Thomas Cook, the world's oldest travel firm, collapsed today, stranding hundreds of thousands of holidaymakers around the globe and sparking the largest peacetime repatriation effort in British history.

What happens now and why did it collapse?

Who is affected?

The firm ran hotels, resorts and airlines for 19 million travellers a year in 16 countries, generating revenue in 2018 of £9.6 billion. 

It currently has 600,000 people abroad, including more than 150,000 British citizens. 

Thomas Cook employs 21,000 people and is the world's oldest travel company, founded in 1841. The company has £1.7 billion of debt.

What should affected Irish customers do?

The Commission for Aviation Regulation has said Irish customers of Thomas Cook who are currently abroad and are due to return to the UK on or before October 6 will be accommodated on a new flight.

In a statement, the CAR said such journeys will either be on a UK Civil Aviation Authority operated flight or on an existing flight with another airline.

"If you travelled from Belfast, you can avail of a repatriation flight to Belfast," it said.

However, these repatriation flights will only operate for the next two weeks and after this date passengers will need to make their own arrangements to get home.

Thomas Cook was covered by the UK ATOL travel protection scheme and so passengers should be reimbursed for the cost of returning, but should keep their receipts, the CAR said.

In the event that a booking was not covered by ATOL, the CAR said customers should contact their card issuer, bank or travel insurer for advice about the possibility of claiming a refund.

"Some non-flight packages or hotel bookings may be protected by trade organisations in the UK such as ABTA," it said.

For customers of Thomas Cook who have booked but not yet travelled, the CAR said most holidays and flights booked through the company are now cancelled.

Refunds can be sought by making a claim through the ATOL scheme, it said.

Customers who have booked a Thomas Cook package through an Irish travel agent should also be covered under ATOL.

In such circumstances, the CAR is advising passengers to contact the Irish travel agent that they booked with.

More information is available at https://thomascook.caa.co.uk/.

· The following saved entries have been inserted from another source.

-- ==== Sys2Proof/Machine/Check.lean ====
section
/-! DEFINITION. The decode-time checks of R118, steps 3 to 6: stream, core and mode; vector shape; privilege; handles. -/

namespace Sys2Proof.Machine

/-! ## Step 3: stream, core and mode -/

/-- Cells that the AP may execute (R107, R10); QUE and STRM are settled by operation. -/
def cellInAp : Cell → Bool
  | .irr | .iim | .lup | .imd | .sld | .sst | .pcu | .bcc | .jmp | .call | .jr | .creg | .fence | .trap | .pgmv | .hint
  | .samo | .que | .task | .strm | .event => true
  | _ => false

/-- Cells of T-mode (R108). -/
def cellIsTile : Cell → Bool
  | .tmem | .tmat | .thr => true
  | _ => false

/-- Instructions of V-mode (R35, R108, R141). -/
def isVMode (i : Instr) : Bool :=
  match i.cell with
  | .arv | .vfma | .vcvt | .vcmp | .mask | .perm | .vred | .conf | .xfrm | .vmem | .gath | .subb | .strm | .fab | .spmem
  | .spar | .fmem | .fari | .fcal | .fevl | .vamo => true
  | .strip => match i with | .vrel => false | _ => true
  | .que => match i with | .qgetv .. => true | _ => false
  | _ => false

/-- The queues that an operation may name in a stream (R33, R280). -/
def queueOk (st : Stream) (i : Instr) : Bool :=
  match i with
  | .qput _ q _ => match st with | .ep => decide (8 ≤ q.val ∧ q.val ≤ 11) | .ap => q.val == 12
  | .qget _ _ q => match st with | .ap => decide (8 ≤ q.val ∧ q.val ≤ 11) | .ep => q.val == 12
  | .qld _ _ q .. => st == .ap && decide (q.val < 8)
  | .qgetv _ _ _ q _ => st == .ep && decide (q.val < 8)
  | .qcmd _ q _ => q.val == 16 || q.val == 18 || q.val == 20 || q.val == 21
  | .qres _ q _ => q.val == 17 || q.val == 19
  | .qcnt _ _ q => decide (q.val ≤ 12) || decide (16 ≤ q.val ∧ q.val ≤ 21)
  | _ => true

/-- Access to a control register (R18): lowest level for reading and for writing, true for system; none where the number is
absent or the access is not stored. -/
structure CregInfo where
  readSys : Bool
  writeSys : Bool
deriving DecidableEq, Repr

/-- The control-register table of R18. An RO register has no write level: a write to it is ignored (R19). -/
def cregInfo (n : Nat) : Option CregInfo :=
  if n == 0x000 || n == 0x003 || n == 0x00A || n == 0x031 || n == 0x088 then some ⟨false, true⟩
  else if n == 0x001 || n == 0x002 || n == 0x004 || n == 0x008 || n == 0x009 || n == 0x00B || n == 0x010
    || decide (0x018 ≤ n ∧ n ≤ 0x01F) || decide (0x020 ≤ n ∧ n ≤ 0x027) || n == 0x028 || n == 0x030
    || decide (0x040 ≤ n ∧ n ≤ 0x04F) || decide (0x070 ≤ n ∧ n ≤ 0x077) || n == 0x082 || n == 0x090 || n == 0x0A0
    || n == 0x0A1 then some ⟨false, false⟩
  else if decide (0x050 ≤ n ∧ n ≤ 0x06F) then some ⟨true, false⟩
  else if n == 0x080 || n == 0x081 || n == 0x091 || n == 0x098 || n == 0x099 || decide (0x0C0 ≤ n ∧ n ≤ 0x0C4)
    then some ⟨true, true⟩
  else none

/-- The register number a CREG instruction names, and whether it reads and whether it writes (R147). -/
def cregUse (i : Instr) : Option (Nat × Bool × Bool) :=
  match i with
  | .cread _ n => some (n.toNat, true, false)
  | .cwrite n _ => some (n.toNat, false, true)
  | .cswap _ n _ => some (n.toNat, true, true)
  | _ => none

/-- Whether step 3 lets an instruction through (R10, R12, R19, R33, R35, R107, R145). The AP may read and write TCFG and TSHAPE:
R9 gives it control registers as the EP has them and no tile register (DESIGN CHOICE, log 46). -/
def modeOk (i : Instr) (s : State) : Bool :=
  let c := s.cur.ctl
  let ep := s.stream == .ep
  let streamOk := ep || (cellInAp i.cell && match i with | .sbind .. | .sfree .. => false | _ => true)
  let sdldOk := match i with | .sdld .. => !ep | _ => true
  let modeFits := !ep || (if cellIsTile i.cell then c.tm else !(isVMode i && c.tm))
  let coreFits := !s.ncore || (!cellIsTile i.cell && match i with
    | .mode t => !t
    | _ => match cregUse i with
      | some (n, _, _) => !(n == 0x031 || decide (0x040 ≤ n ∧ n ≤ 0x04F))
      | none => true)
  let cregOk := match cregUse i with
    | some (n, _, w) => (cregInfo n).isSome && !(w && !ep && (n == 0x000 || n == 0x002)) && !(w && c.tm && n == 0x000)
    | none => true
  let forkOk := match i with | .apfork _ => !c.apon | _ => true
  streamOk && sdldOk && modeFits && coreFits && cregOk && forkOk && queueOk s.stream i

/-! ## Step 4: vector shape -/

/-- Instructions that VTYPE.VILL stops (R21, R141). -/
def villStops (i : Instr) : Bool :=
  match i with
  | .vstrip _ _ sv | .vstripx _ _ _ sv => sv.isNone
  | .vrel | .sdld .. | .sdst .. => false
  | _ => isVMode i

/-- Types of the strided, indexed and multicast accesses and of sparse values (R183, R205). -/
def cellTy (t : Ty) : Bool := t.isInt || t.isFloat || t == .e5m2 || t == .e4m3 || t == .mk8 || t == .e3m2

/-- Whether the effective type is one that the instruction accepts (R150 and each description). -/
def tyAccepted (i : Instr) (t vt : Ty) : Bool :=
  let I := t.isInt
  let F := t.isFloat
  let imm (b : Src) : Bool := match b with | .i _ => I | _ => true
  match i with
  | .vadd _ _ _ b | .vsub _ _ _ b | .vrsub _ _ _ b | .vmul _ _ _ b | .vdiv _ _ _ b | .vmin _ _ _ b | .vmax _ _ _ b
  | .vsel _ _ _ b | .vmv _ _ b => (I || F) && imm b
  | .vabs .. | .vneg .. => I || F
  | .vmulh .. | .vrem .. | .vand .. | .vor .. | .vxor .. | .vsll .. | .vsrl .. | .vsra .. | .vsadd .. | .vssub .. => I
  | .vsqrt .. | .vsgnj .. | .vsgnjn .. => F
  | .vfmadd .. | .vfmsub .. | .vfnmadd .. | .vfnmsub .. => I || F
  | .vwfmadd _ ts .. | .vwfmsub _ ts .. | .vwfnmadd _ ts .. | .vwfnmsub _ ts .. => widePair t ts
  | .vcmpeq .. | .vcmpne .. | .vcmplt .. | .vcmple .. | .vcmpgt .. | .vcmpge .. => I || F
  | .vid .. | .viota .. | .vgetg .. | .vputg .. => I
  | .vgeth .. | .vputh .. => F
  | .vredsum _ w .. => match w with | some ts => widePair t ts | none => I || F
  | .vredosum _ w .. => F && match w with | some ts => widePair t ts | none => true
  | .vredmin .. | .vredmax .. => I || F
  | .vredand .. | .vredor .. | .vredxor .. => I
  | .vconf .. | .vconfr .. => t.isAnyInt
  | .vtopk .. => !(t == .s3 || t == .n3 || t == .s6 || t == .n6)
  | .vunpk .. | .vlut .. | .vexpm .. => !t.isScaled
  | .vlds .. | .vsts .. | .vldx .. | .vstx .. | .vstm .. => cellTy t
  | .vldb .. | .vstb .. => t == .s3 || t == .n3 || t == .s6 || t == .n6
  | .vldr .. | .vldrmin .. | .vldrmax .. =>
    t == .s32 || t == .n32 || t == .s64 || t == .n64 || t == .f64 || t == .f32 || t == .bf16
  | .psld .. => cellTy t
  | .psadd c .. | .psmul c .. => match c.ty with | some td => cellTy td | none => true
  | .psdense .. => !t.isSubByte && !t.isScaled
  | .pssparse c .. => !vt.isSubByte && cellTy (c.ty.getD vt)
  | .vamoswap .. => amoIntTy (some t) || amoFloatTy (some t)
  | .vamoadd .. | .vamoand .. | .vamoor .. | .vamoxor .. | .vamomin .. | .vamomax .. => amoIntTy (some t)
  | .vamofadd .. | .vamofmin .. | .vamofmax .. => amoFloatTy (some t)
  | _ => true

/-- Whether VL takes part in the operand checks (R210, R283). -/
def vlMatters (i : Instr) : Bool :=
  match i.cell with
  | .fmem | .fari | .fcal | .que | .tmat => false
  | _ => true

/-- f32 or f64 by the precision of the function source, f32 where there is none allocated. -/
def fnTy (i : Instr) (s : State) : Ty :=
  let of (f : Fin 16) : Ty := match s.cur.vec.f[f] with | some r => if r.f64 then .f64 else .f32 | none => .f32
  match i with
  | .fnscl _ _ a _ => of a
  | .fneval _ _ a .. | .fnquad _ _ a => of a
  | _ => .f32

def opsOf (i : Instr) (s : State) : List VOp :=
  vops i (effTy s.cur.ctl (i.common.bind (·.ty))) (wcTy s.cur.ctl.wc) (fnTy i s)

/-- Whether step 4 compares VL with the VLMAX of the operands: with a type override, and where an operand is of another type than
VTYPE's (R101, R118, R151). -/
def comparesVl (i : Instr) (s : State) : Bool :=
  vlMatters i && ((i.common.bind (·.ty)).isSome || (opsOf i s).any (·.ty != wcTy s.cur.ctl.wc))

/-- Whether one operand's grouping, number and VLMAX are in order (R13, R101, R151). -/
def operandOk (i : Instr) (s : State) (o : VOp) : Bool :=
  o.one ||
    (let g := groupFor s.cur.ctl o.ty
     decide (g ≤ 8) && o.reg.val % g == 0 && (!comparesVl i s || decide (s.vl ≤ vlmax s.ncore o.ty g)))

/-- Whether the grouping of a type override is in order where no vector operand is of that type: the sparse cells, which use VTYPE too
(R101, R206, R207). -/
def sparseShapeOk (i : Instr) (s : State) : Bool :=
  match i.cell, i.common.bind (·.ty) with
  | .spmem, some t | .spar, some t =>
    let g := groupFor s.cur.ctl t
    decide (g ≤ 8) && decide (s.vl ≤ vlmax s.ncore t g)
  | _, _ => true

/-- Whether step 4 lets an instruction through (R13, R21, R101, R150 to R152). -/
def shapeOk (i : Instr) (s : State) : Bool :=
  let c := s.cur.ctl
  let t := effTy c (i.common.bind (·.ty))
  let ops := opsOf i s
  !(villStops i && c.vill) &&
  (!isVMode i || tyAccepted i t (wcTy c.wc)) &&
  ops.all (operandOk i s) && sparseShapeOk i s &&
  (noOverlap i t).all fun o => ops.all fun d =>
    !d.dst || !rangesMeet d.reg.val (d.span c) o.reg.val (o.span c)

/-! ## Step 5: privilege -/

/-- Whether an instruction needs system level (R19, R38). -/
def needsSys (i : Instr) : Bool :=
  match i with
  | .tret | .pgmove .. | .pgstat .. => true
  | .qcmd _ q _ => q.val == 21
  | .qcnt _ _ q => q.val == 21
  | _ => match cregUse i with
    | some (n, r, w) => match cregInfo n with
      | some x => (r && x.readSys) || (w && x.writeSys)
      | none => false
    | none => false

/-! ## Step 6: handles -/

/-- Function registers that an instruction reads (R16). -/
def fnSources (i : Instr) : List (Fin 16) :=
  match i with
  | .fnst _ d _ => [d]
  | .fnadd _ _ a b | .fnsub _ _ a b | .fnmul _ _ _ a b => [a, b]
  | .fnscl _ _ a _ | .fndiff _ _ _ a | .fnint _ _ _ a | .fnproj _ _ a _ | .fntrace _ _ _ a => [a]
  | .fneval _ _ a .. | .fnquad _ _ a | .fndeg _ _ a => [a]
  | _ => []

def tileAt (t : Fin 16) (k : Nat) : Fin 16 := t + Fin.ofNat 16 k

/-- Tile registers that an instruction names (R17). -/
def tilesNamed (i : Instr) : List (Fin 16) :=
  match i with
  | .tld _ d .. | .tst _ d .. => [d]
  | .tmma _ _ _ a b | .tmmas _ _ _ a b => [a, b]
  | .tgmm _ _ gc _ a b _ => a :: (List.range (gc.val + 1)).map (tileAt b)
  | .tspmm _ _ _ _ a b e => [a, b, e]
  | .tcvt _ d _ => [d]
  | .tbload _ _ a => [a, tileAt a 1, tileAt a 2]
  | .tbeval _ d a => [d, a]
  | .tleaf _ _ _ _ a b => [a, b]
  | _ => []

/-- Whether a register of an operand's group other than its first is bound (R198). -/
def innerBound (s : State) (o : VOp) : Bool :=
  (List.range (o.span s.cur.ctl)).any fun k => decide (k > 0) && (s.binding (regAt o.reg k)).isSome

/-- Whether an operand may name the registers it does, some being bound (R198). Va of `vunpk` has no element type whose width a
KIND 0 stream's TYPE could differ from, so that any passes (DESIGN CHOICE, log 46). -/
def boundOk (i : Instr) (s : State) (o : VOp) : Bool :=
  !innerBound s o && match s.binding o.reg with
    | none => true
    | some b =>
      !o.dst && match b.desc.kind with
        | 1 => match i with
          | .vunpk _ _ _ gb => o.role == .packed && bitsAt (s.gread gb).toNat 0 5 == b.desc.packw
          | _ => false
        | 2 => (match o.role with | .table .. => true | _ => false) && o.ty.sew == b.desc.ty.sew
        | _ => o.role == .packed || o.ty.sew == b.desc.ty.sew

/-- Whether two value types are on the same side, integer or not (R207). -/
def sameSide (a b : Ty) : Bool := a.isAnyInt == b.isAnyInt

/-- Whether step 6 lets an instruction through (R16, R17, R196, R198, R206, R207). `sbind` and `sfree` name their Vd whether or not it is
bound. -/
def handlesOk (i : Instr) (s : State) : Bool :=
  let p (n : Fin 8) : PReg := s.cur.vec.p[n]
  let vt := wcTy s.cur.ctl.wc
  (fnSources i).all (fun f => s.cur.vec.f[f].isSome) &&
  (tilesNamed i).all (fun t => s.cur.tile.t[t].cfg.isSome) &&
  (match i with
  | .sbind _ _ a => s.cur.s[a].valid
  | .sfree _ d => (s.binding d).isSome
  | .psst c d .. => match c.ty with | some t => t == (p d).ty | none => true
  | .psadd c _ a b _ | .psmul c _ a b _ =>
    sameSide (p a).ty (p b).ty && sameSide (p a).ty (c.ty.getD (p a).ty)
  | .psdense c _ a _ => sameSide (p a).ty (c.ty.getD vt)
  | .pssparse c .. => sameSide vt (c.ty.getD vt)
  | _ => true) &&
  match i with
  | .sbind .. | .sfree .. => s.cur.binds.isEmpty || (opsOf i s).all fun o => !innerBound s o
  | _ => s.cur.binds.isEmpty || (opsOf i s).all (boundOk i s)

/-! ## The checks in order -/

/-- EVAL of a decode-time trap: the instruction's encoding (R119). -/
def evalOf (i : Instr) : Word := encodingWord (encode i)

/-- The trap of the first of steps 3 to 6 that fails (R118). Hint instructions undergo step 1 only. -/
def decodeTrap (i : Instr) (s : State) : Option TrapReq :=
  if i.cell == .hint || i.cell == .event then none
  else if !modeOk i s then some ⟨causeIllegal, evalOf i, 0⟩
  else if !shapeOk i s then some ⟨causeIllegal, evalOf i, 0⟩
  else if needsSys i && !s.cur.ctl.sys then some ⟨causePrivilege, evalOf i, 0⟩
  else if !handlesOk i s then some ⟨causeHandle, evalOf i, 0⟩
  else none

/-- Steps 3 to 5 alone, as a convoy's header checks them for a member (R114). -/
def memberTrap (i : Instr) (s : State) : Option TrapReq :=
  if i.cell == .hint then none
  else if !modeOk i s || !shapeOk i s then some ⟨causeIllegal, evalOf i, 0⟩
  else if needsSys i && !s.cur.ctl.sys then some ⟨causePrivilege, evalOf i, 0⟩
  else none

end Sys2Proof.Machine
end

What happens to UK tourists?

The British government has asked the UK Civil Aviation Authority (CAA) to launch a repatriation programme over the next two weeks, from Monday to October 6, to bring Thomas Cook customers back to the UK. 

"Due to the significant scale of the situation, some disruption is inevitable, but the Civil Aviation Authority will endeavour to get people home as close as possible to their planned dates," it said. 

A fleet of aircraft will be used to repatriate British citizens. In a small number of destinations, alternative commercial flights will be used. 

About 50,000 tourists are stranded in Greece, mainly on islands, a Greek tourism ministry official told Reuters today.

The CAA has launched a special website, thomascook.caa.co.uk, where affected customers can find details and information on repatriation flights.

For those customers not flying from Britain, alternative arrangements will have to be found. 

In Germany, a popular customer market for Thomas Cook, insurance companies will coordinate the response.

What is the advice to passengers?

"Customers currently overseas should not travel to the airport until their flight back to the UK has been confirmed on the dedicated website," the CAA said.

"Thomas Cook customers in the UK yet to travel should not go to the airport as all flights leaving the UK have been cancelled."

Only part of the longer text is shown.